/-- The slots and the dispatch parameters of a profile pass the checks of load. -/
def slotsOk (cfgs : List (Option SlotCfg)) (p : DispP) : Bool :=
  let cs := cfgs.filterMap id
  cs.all slotCfgOk && (cs.filter (·.kind == .dispatch)).length ≤ 1 && cs.all (fun c => match c.hyd with | some h => hydOk h | none => true) &&
  p.groups.length ≤ 128 && p.groups.all (groupOk cfgs) && dispOk p && p.plants.length ≤ 64 && p.stores.length ≤ 32 && p.zones.length ≤ 256 &&
  ((cs.filter (·.kind == .dispatch)).isEmpty || p.grid.isSome)

/-! The SLV and SLOT pages (R196, R232, R233) -/

/-- SLV.CFG accepts a value (R232). -/
def slvCfgOk (w : Word) : Bool := 60 ≤ w.fld 0 16 && w.fld 0 16 ≤ 3600 && 1 ≤ w.fld 16 4

/-- PAGE_STAT[STATE] of a SLOT page (R196). -/
def State.slotPageState (s : State) (n : Nat) : Nat :=
  let x := s.slot n
  match x.cyc with
  | some y => match y.phase with | .waiting => 3 | .solving => 4 | .makingGood => 6
  | none => if x.cfg.isNone then 0 else if x.build != .none then 1 else if x.screed.isSome then 2 else 0

/-- PAGE_STAT[STATE] of the SLV page (R232). -/
def State.slvPageState (s : State) : Nat :=
  match s.slv.holder with
  | none => 0
  | some (.cycle _) => 1
  | some (.build _) => 2
  | some (.test _) => 3

/-- PAGE_STAT[DEGRADED] of the SLV and SLOT pages (R232, R233). -/
def State.slvDegraded (s : State) : Bool := s.laneMask (·.fenced) != 0

/-- Value of offset `o` of the SLV page, where it is computed. -/
def State.slvPageView (s : State) (o : Nat) : Option Word :=
  if o = Off.SLV_LANES then some s.lanesWord
  else if o = Off.SLV_EFF then some s.slv.eff
  else if o = Off.SLV_BUSY then some (match s.slv.holder with
    | none => 0
    | some (.cycle n) => w32 (n + 8)
    | some (.build n) => w32 (n + 16)
    | some (.test _) => 32)
  else if o = Off.SLV_NNZ_USED then some (w32 (s.nnzOthers 8))
  else if o = Off.SLV_UCODE then some s.slv.ucode
  else none

/-- SLOT.STAT (R233). -/
def slotStat (x : Slot) (capt : Bool) : Word :=
  w32 (x.consec + 256 * b2n x.stale + 512 * b2n x.warn + 1024 * b2n x.coldPend + 2048 * b2n capt + 4096 * b2n (x.screed.isSome && x.copy2)
    + 8192 * b2n x.prevOk)

/-- SLOT.CFG of a configuration (R233). -/
def slotCfgWord (c : SlotCfg) : Word :=
  match c.kind with
  | .dispatch => w32 (1 + 8 * b2n c.shift + 65536 * c.iter)
  | .hydraulic => w32 (2 + 4 + 8 * b2n c.shift + 65536 * c.iter)

/-- Value of offset `o` of SLOTn, where it is computed. -/
def State.slotPageView (s : State) (n o : Nat) : Option Word :=
  let x := s.slot n
  let ofC := fun (f : SlotCfg → Nat) => some (match x.cfg with | some c => w32 (f c) | none => 0)
  let ofF := fun (f : Screed → Nat) => some (match x.screed with | some y => w32 (f y) | none => 0)
  let ofR := fun (f : Result → Word) => some (match x.res with | some r => f r | none => 0)
  if o = Off.SLOT_CFG then some (match x.cfg with | some c => slotCfgWord c | none => 0)
  else if o = Off.SLOT_PERIOD_MS then ofC (·.periodMs)
  else if o = Off.SLOT_DEADLINE_US then ofC (·.deadlineUs)
  else if o = Off.SLOT_LIMITS then ofC fun c => c.staleMax + 256 * c.warmShare
  else if o = Off.SLOT_STAT then some (slotStat x (s.captWaits n isOpen))
  else if o = Off.SLOT_SCREED_ID then ofF (·.fig.id.toNat)
  else if o = Off.SLOT_N_VAR then ofF (·.vars.length)
  else if o = Off.SLOT_N_UNK then ofF (·.nUnk)
  else if o = Off.SLOT_NNZ then ofF (·.fig.nnz)
  else if o = Off.SLOT_IDX then ofF (·.fig.idx % 2 ^ 25)
  else if o = Off.SLOT_FLOP_WIDE_K then ofF (·.fig.wideK)
  else if o = Off.SLOT_FLOP_NARROW_K then ofF (·.fig.narrowK)
  else if o = Off.SLOT_TILES then ofF (·.fig.tiles % 128)
  else if o = Off.SLOT_T_IT0_US then ofF (·.fig.tIt0)
  else if o = Off.SLOT_T_FACT_US then ofF (·.fig.tFact)
  else if o = Off.SLOT_T_ITER_US then ofF (·.fig.tIter)
  else if o = Off.SLOT_RES_CYCLE then ofR fun r => w32 r.cycle
  else if o = Off.SLOT_RES_FLAGS then some (w32 x.resFlags)
  else if o = Off.SLOT_RES_ITER then ofR fun r => w32 r.iterW
  else if o = Off.SLOT_RES_A_LO then ofR fun r => lo32 r.a
  else if o = Off.SLOT_RES_A_HI then ofR fun r => hi32 r.a
  else if o = Off.SLOT_RES_B_LO then ofR fun r => lo32 r.b
  else if o = Off.SLOT_RES_B_HI then ofR fun r => hi32 r.b
  else if o = Off.SLOT_RES_MERIT_LO then ofR fun r => lo32 r.merit
  else if o = Off.SLOT_RES_MERIT_HI then ofR fun r => hi32 r.merit
  else if Off.SLOT_RES_HASH0 ≤ o ∧ o < Off.SLOT_RES_HASH0 + 32 then ofR fun r => w32 (leAt r.hash (o - Off.SLOT_RES_HASH0) 4)
  else if o = Off.SLOT_RES_T_US then ofR fun r => w32 r.tUs
  else if o = Off.SLOT_EFF then some x.eff
  else if o = Off.SLOT_WARM_MATCH then some (w32 (x.match_ + 256 * b2n x.declined))
  else none

/-- SLOT.CLR (R233). -/
def State.slotClr (s : State) (n : Nat) (v : Word) : State :=
  if v.bit 0 then
    ([Off.SLOT_OVERRUNS, Off.SLOT_SKIM_REJ, Off.SLOT_DEADLINES, Off.SLOT_SHIFTS, Off.SLOT_STALES].foldl (fun s o => s.wrp .slot n o 0) s).recordClr
      (Page.reg .slot n Off.SLOT_CLR) v
  else s

/-! SDATA (R235–R237) -/

/-- The bytes of a session's staging buffer. -/
def stageBytes (x : Session) (len : Nat) : List Byte :=
  ((List.range 960).flatMap fun k => ((lookupA k x.stage).getD 0).bytes).take len

/-- A record of R177 as bytes give it. -/
def parseSeries (bs : List Byte) : Series :=
  let n := leAt bs 12 2
  ⟨leAt bs 0 1, leAt bs 2 2, ⟨leAt bs 4 4, leAt bs 8 4⟩, leAt bs 14 2, (List.range n).map fun i => BitVec.ofNat 64 (leAt bs (16 + 8 * i) 8)⟩

/-- A series in its byte format. -/
def seriesBytes (x : Series) : List Byte :=
  natLE 1 x.code ++ [0] ++ natLE 2 x.scope ++ natLE 4 x.start.s ++ natLE 4 x.start.ns ++ natLE 2 x.vals.length ++ natLE 2 x.stepS ++
    x.vals.flatMap fun v => natLE 8 v.toNat

/-- The active dispatch slot. -/
def State.isDispatch (s : State) (n : Nat) : Bool := match (s.slot n).cfg with | some c => c.kind == .dispatch | none => false

/-- COMMIT_SERIES (R177, R179, R237). A record whose length does not match its COUNT or whose reserved byte is not zero is refused (log entry 36, DEDUCED). -/
def State.commitSeries (s : State) (x : Session) (len : Nat) : Err × State :=
  let bs := stageBytes x len
  let r := parseSeries bs
  if !s.isDispatch (x.sdSel.fld 0 3) then (.state, s)
  else if len < 16 then (.length, s)
  else if leAt bs 1 1 ≠ 0 then (.format, s)
  else if !(1 ≤ leAt bs 12 2 && leAt bs 12 2 ≤ 192) then (.range, s)
  else if len ≠ 16 + 8 * leAt bs 12 2 then (.length, s)
  else if !seriesOk s.slv.disp r then (.range, s)
  else (.ok, { s with slv := { s.slv with serHist := noteOld s.now s.slv.series s.slv.serHist, series := (s.slv.series.filter fun y => !(y.code == r.code && y.scope == r.scope)) ++ [r] } })

/-- COMMIT_SKIM (R204, R207, R237): header checks, then the skim waits for the next TRIAL. -/
def State.commitSkim (s : State) (x : Session) (len : Nat) : Err × State :=
  let bs := stageBytes x len
  let n := x.sdSel.fld 0 3
  let cnt := leAt bs 12 4
  if len < 16 then (.length, s)
  else if leAt bs 0 2 ≠ 0x4B53 ∨ leAt bs 2 1 ≠ 1 ∨ leAt bs 3 1 > 7 ∨ leAt bs 8 4 ≠ 0 then (.format, s)
  else if len ≠ 16 * (cnt + 1) then (.length, s)
  else
    let id := w32 (leAt bs 4 4)
    if leAt bs 3 1 ≠ n ∨ ((s.slot n).screed.map (·.fig.id)) ≠ some id then (.struct, s)
    else
      let recs := (List.range cnt).map fun i => (⟨leAt bs (16 + 16 * i) 1, leAt bs (20 + 16 * i) 4, BitVec.ofNat 64 (leAt bs (24 + 16 * i) 8)⟩ : SkimRec)
      (.ok, s.updSlot n fun y => { y with hostSkim := some ⟨id, 0, recs⟩ })

/-- Execute an SDATA.CMD of a session (R237). Log entry 35, DEDUCED. -/
def State.sdataCmd (s : State) (c : QCmd) : State :=
  match s.sess? c.sess with
  | none => s
  | some x =>
    let len := c.word.fld 16 12
    let op := c.word.fld 0 4
    let lenOk := 1 ≤ len && len ≤ 3840
    let r : Err × State :=
      if op = 1 then (if !c.priv.ge .operate then (.denied, s) else if !lenOk then (.range, s) else s.commitSeries x len)
      else if op = 2 then
        (if !c.priv.ge .config then (.denied, s) else if s.md.mode != .commission then (.mode, s) else if !lenOk then (.range, s) else s.commitSkim x len)
      else if op = 3 then (.ok, s.updSess c.sess fun y => { y with stage := [] })
      else (.range, s)
    (r.2.updSess c.sess fun y => { y with sdStat := statWord r.1 (c.word.fld 8 8) }).sessIrq c.sess 1

/-- The entries of a read object (R236). -/
def State.sdEntries (s : State) (n obj : Nat) : List (Nat × Word64) :=
  let x := s.slot n
  match obj with
  | 1 => match x.res with | some r => r.tags.zip r.x | none => []
  | 2 => match x.res with | some r => if s.isDispatch n then r.rows.zip r.y else [] | none => []
  | 4 => match x.cfg with | some c => (paramIdx c.kind).map fun i => (i, param c.params i) | none => []
  | 6 => match x.capture with | some c => c.warm | none => []
  | 7 => x.relVals
  | _ => []

/-- An entry as a 16-byte unit. -/
def entryBytes (e : Nat × Word64) : List Byte := natLE 4 e.1 ++ natLE 4 0 ++ natLE 8 e.2.toNat

/-- A captured skim in the format of R204. -/
def captureBytes (n : Nat) (c : Capture) : List Byte :=
  natLE 2 0x4B53 ++ [1] ++ natLE 1 n ++ natLE 4 c.screed.toNat ++ natLE 4 c.cycle ++ natLE 4 c.skim.length ++
    c.skim.flatMap fun r => natLE 1 r.obj ++ [0, 0, 0] ++ natLE 4 r.pos ++ natLE 8 r.val.toNat

/-- The bytes of a read object that a freeze keeps, and the cycle its VIEW shows: results, the capture, the outputs (R235, R236). -/
def State.sdObject (s : State) (n obj : Nat) : List Byte × Nat :=
  let c := (s.slot n).capture
  let cyc := if obj = 5 ∨ obj = 6 then (match c with | some c => c.cycle | none => 0) else match (s.slot n).res with | some r => r.cycle | none => 0
  (if obj = 5 then (match c with | some c => captureBytes n c | none => []) else (s.sdEntries n obj).flatMap entryBytes, cyc)

/-- Objects that show a commit. -/
def sdCommitObjs : List Nat := [1, 2, 5, 6, 7]

/-- The object a session sees, other than STAGE: a frozen read object shows the commit of the freeze (R235, R236); SERIES and PARAM show no commit. -/
def State.sdShown (s : State) (x : Session) : List Byte × Nat :=
  let n := x.sdSel.fld 0 3
  let obj := x.sdSel.fld 4 4
  if obj = 3 then
    (match s.series? (x.sdSel.fld 8 8) (x.sdSel.fld 16 12) with
      | some y => if s.isDispatch n then seriesBytes y else []
      | none => [], 0)
  else if sdCommitObjs.contains obj then (lookupA obj x.sdFrozen).getD (s.sdObject n obj)
  else ((s.sdEntries n obj).flatMap entryBytes, 0)

/-- A session writes SDATA.SEL (R235): setting FREEZE takes the commit then current; changing SLOT ends a freeze. -/
def State.sdSelWrite (s : State) (slot : Nat) (v : Word) : State :=
  match s.sess? slot with
  | none => s
  | some x =>
    let n := v.fld 0 3
    let v := if x.sdSel.bit 3 && x.sdSel.fld 0 3 ≠ n then v.setBit 3 false else v
    if v.bit 3 && !x.sdSel.bit 3 then s.updSess slot fun y => { y with sdSel := v, sdFrozen := sdCommitObjs.map fun o => (o, s.sdObject n o) }
    else if v.bit 3 then s.updSess slot fun y => { y with sdSel := v }
    else s.updSess slot fun y => { y with sdSel := v, sdFrozen := [] }

/-- Value of offset `o` of the SDATA page for a session. -/
def State.sdataView (s : State) (x : Session) (o : Nat) : Option Word :=
  let obj := x.sdSel.fld 4 4
  let start := if obj = 3 then 0 else x.sdSel.fld 8 24
  let (bs, cyc) := s.sdShown x
  let units := if obj = 0 then 240 else (bs.length + 15) / 16
  if o = Off.SDATA_SEL then some x.sdSel
  else if o = Off.SDATA_CMD_STAT then some x.sdStat
  else if o = Off.SDATA_VIEW then some (w32 (if obj = 0 then 0 else cyc))
  else if o = Off.SDATA_INFO then some (w32 (if obj = 0 then 240 else min 240 (units - start)))
  else if o = Off.SDATA_SIZE then some (w32 units)
  else if 0x100 ≤ o then
    let k := (o - 0x100) / 4
    some (if obj = 0 then (lookupA k x.stage).getD 0 else w32 (leAt bs (16 * start + 4 * k) 4))
  else none

/-- A session writes a word of the staging buffer (R235, R237): only while SEL[OBJ] is STAGE. -/
def State.stageWrite (s : State) (slot o : Nat) (v : Word) : State :=
  let k := (o - 0x100) / 4
  s.updSess slot fun y => { y with stage := if v = 0 then eraseA k y.stage else insertA k v y.stage }

end Sys2Proof.Machine
end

==========

* [Exercise objective]:
Return, with no change at all, every line in the entries above from the line containing "4 | .makingGood => 6" through the line containing "(.build _) => 2".

* [Exercise response]:
  | some y => match y.phase with | .waiting => 3 | .solving => 4 | .makingGood => 6
  | none => if x.cfg.isNone then 0 else if x.build != .none then 1 else if x.screed.isSome then 2 else 0

/-- PAGE_STAT[STATE] of the SLV page (R232). -/
def State.slvPageState (s : State) : Nat :=
  match s.slv.holder with
  | none => 0
  | some (.cycle _) => 1
  | some (.build _) => 2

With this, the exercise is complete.